4.: The value of the score function at $\theta_0$ is approximately normal.
5.: The second derivative of the log likelihood is nearly constant for $\theta$ fairly near $\theta_0$ ;
6.: The likelihood equations can be approximated by Taylor expansion.
7.: The error in the MLE $\hat\theta$ is approximately a multiple of the score function at $\theta_0$ .
8.: The MLE is approximately normal.
9.: The approximate standard deviation of the MLE can be estimated.

We now study the approximate behaviour of $\hat\theta$ by studying the function U. Notice first that Uis a sum of independent random variables.

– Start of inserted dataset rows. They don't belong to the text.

/-- R105 to R107: literals, the omitted operand of SHR, operands that do not fit, and data. -/
theorem test_assemble_line :
    assembleLine "LD VA, #2F" = some [0x6A, 0x2F] ∧ assembleLine "SHR V1" = some [0x81, 0x06] ∧
    assembleLine "LD V0, 0x100" = none ∧ assembleLine "JP 0x1000" = none ∧ assembleLine "DRW V0, V1, 0x10" = none ∧
    assembleLine "DB 0xF0, $00" = some [0xF0, 0x00] := by decide +kernel

/-- The bytes of programs P2 and P4. -/
theorem test_assemble_programs :
    assembleProgram ["LD V0, 0xFE", "LD I, 0x300", "CALL 0x20A", "LD V2, [I]", "JP 0x208", "LD B, V0", "RET"] =
      some [0x60, 0xFE, 0xA3, 0x00, 0x22, 0x0A, 0xF2, 0x65, 0x12, 0x08, 0xF0, 0x33, 0x00, 0xEE] ∧
    assembleProgram ["LD V1, 0x81", "SHR V1, V2", "LD VA, V1", "SUB V3, V4", "SUBN V4, V3", "ADD VF, V4"] =
      some [0x61, 0x81, 0x81, 0x26, 0x8A, 0x10, 0x83, 0x45, 0x84, 0x37, 0x8F, 0x44] := by decide +kernel

/-! ### Session start and the step -/

/-- V-F1: a fetch at an odd address is like any other. -/
theorem test_fetch_odd_pc : runs 0x6012 { State.reset with pc := 0x201 } (fun t => t.reg 0 == 0x12 && t.pc == 0x203) = true := by
  decide +kernel

/-- V-F2, V-F3: both fetches report address 0x1000. -/
theorem test_fetch_beyond_memory :
    after (step { State.reset with pc := 0xFFF }) (fun t => t.status == .fatal (.outOfRange 0x1000 .fetch) && t.pc == 0xFFF) = true ∧
    after (step { State.reset with pc := 0x1000 }) (fun t => t.status == .fatal (.outOfRange 0x1000 .fetch) && t.pc == 0x1000) = true := by
  decide +kernel

/-- V-F4: the last word of memory is fetched, and `pc` may leave memory. -/
theorem test_fetch_last_word : runs 0x00E0 { State.reset with pc := 0xFFE } (fun t => t.status == .running && t.pc == 0x1000) = true := by
  decide +kernel

/-- V-F11 and P7. -/
theorem test_unknown_policy :
    runs 0xFFFF (skipping { State.reset with pc := 0x300 }) (fun t => t.status == .running && t.pc == 0x302) = true ∧
    after (step State.reset) (fun t => t.status == .fatal (.unknownInstruction 0x200 0x0000) && t.pc == 0x200) = true := by decide +kernel

/-- R8: a register count other than 16, and a font that overlaps the program. -/
theorem test_illegal_configuration :
    startSession { Config.default with numberOfGeneralPurposeRegisters := 8 } [] = .refused .illegalConfiguration ∧
    startSession { Config.default with fontBaseAddress := 0x1B1 } [] = .refused .illegalConfiguration := ⟨rfl, rfl⟩

/-- R306: the first byte of digit 0 and the last of digit F; R262: the fault codes. -/
theorem test_font_and_codes :
    State.reset.byteAt 0 = 0xF0 ∧ State.reset.byteAt 79 = 0x80 ∧ State.reset.byteAt 80 = 0 ∧
    [SessionFault.outOfRange 0 .read, .stackOverflow 0, .stackUnderflow 0, .unknownInstruction 0 0].map faultCode = [1, 2, 3, 4] := by
  decide +kernel

/-! ### Control transfer -/

theorem test_sys : runs 0x0123 (skipping State.reset) (fun t => t.pc == 0x202) = true ∧
    runs 0x0123 State.reset (fun t => t.status == .fatal (.unknownInstruction 0x200 0x0123) && t.pc == 0x200) = true := by decide +kernel

theorem test_jp : runs 0x1204 { State.reset with pc := 0x20A } (fun t => t.pc == 0x204) = true := by decide +kernel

Theorem: If $Y_1,Y_2,\ldots$ are iid with mean $\mu$ then

$\begin{displaymath}\frac{\sum Y_i}{n} \to \mu \end{displaymath}$

This is called the law of large numbers. The strong law says

$\begin{displaymath}P(\lim \frac{\sum Y_i}{n}=\mu)=1 \end{displaymath}$

and the weak law that

$\begin{displaymath}\lim P(\vert \frac{\sum Y_i}{n}-\mu\vert>\epsilon) = 0 \end{displaymath}$

For iid Y_i the stronger conclusion holds but for our heuristics we will ignore the differences between these notions.

Now suppose that $\theta_0$ is the true value of $\theta$ . Then

$\begin{displaymath}U(\theta)/n \to \mu(\theta) \end{displaymath}$

where
$\begin{align*}\mu(\theta) =& E_{\theta_0}\left[ \frac{\partial \log f}{\partia... ...t \frac{\partial \log f}{\partial\theta}(x,\theta) f(x,\theta_0) dx \end{align*}$

Consider as an example the case of $N(\mu,1)$ data where

$\begin{displaymath}U(\mu)/n = \sum(X_i -\mu)/n = \bar{X} -\mu \end{displaymath}$

If the true mean is $\mu_0$ then $\bar{X} \to \mu_0$ and

$\begin{displaymath}U(\mu)/n \to \mu_0-\mu \end{displaymath}$

If we think of a $\mu < \mu_0$ we see that the derivative of $\ell(\mu)$ is likely to be positive so that $\ell$ increases as we increase $\mu$ . For $\mu$ more than $\mu_0$ the derivative is probably negative and so $\ell$ tends to be decreasing for $\mu > 0$ . It follows that $\ell$ is likely to be maximized close to $\mu_0$ .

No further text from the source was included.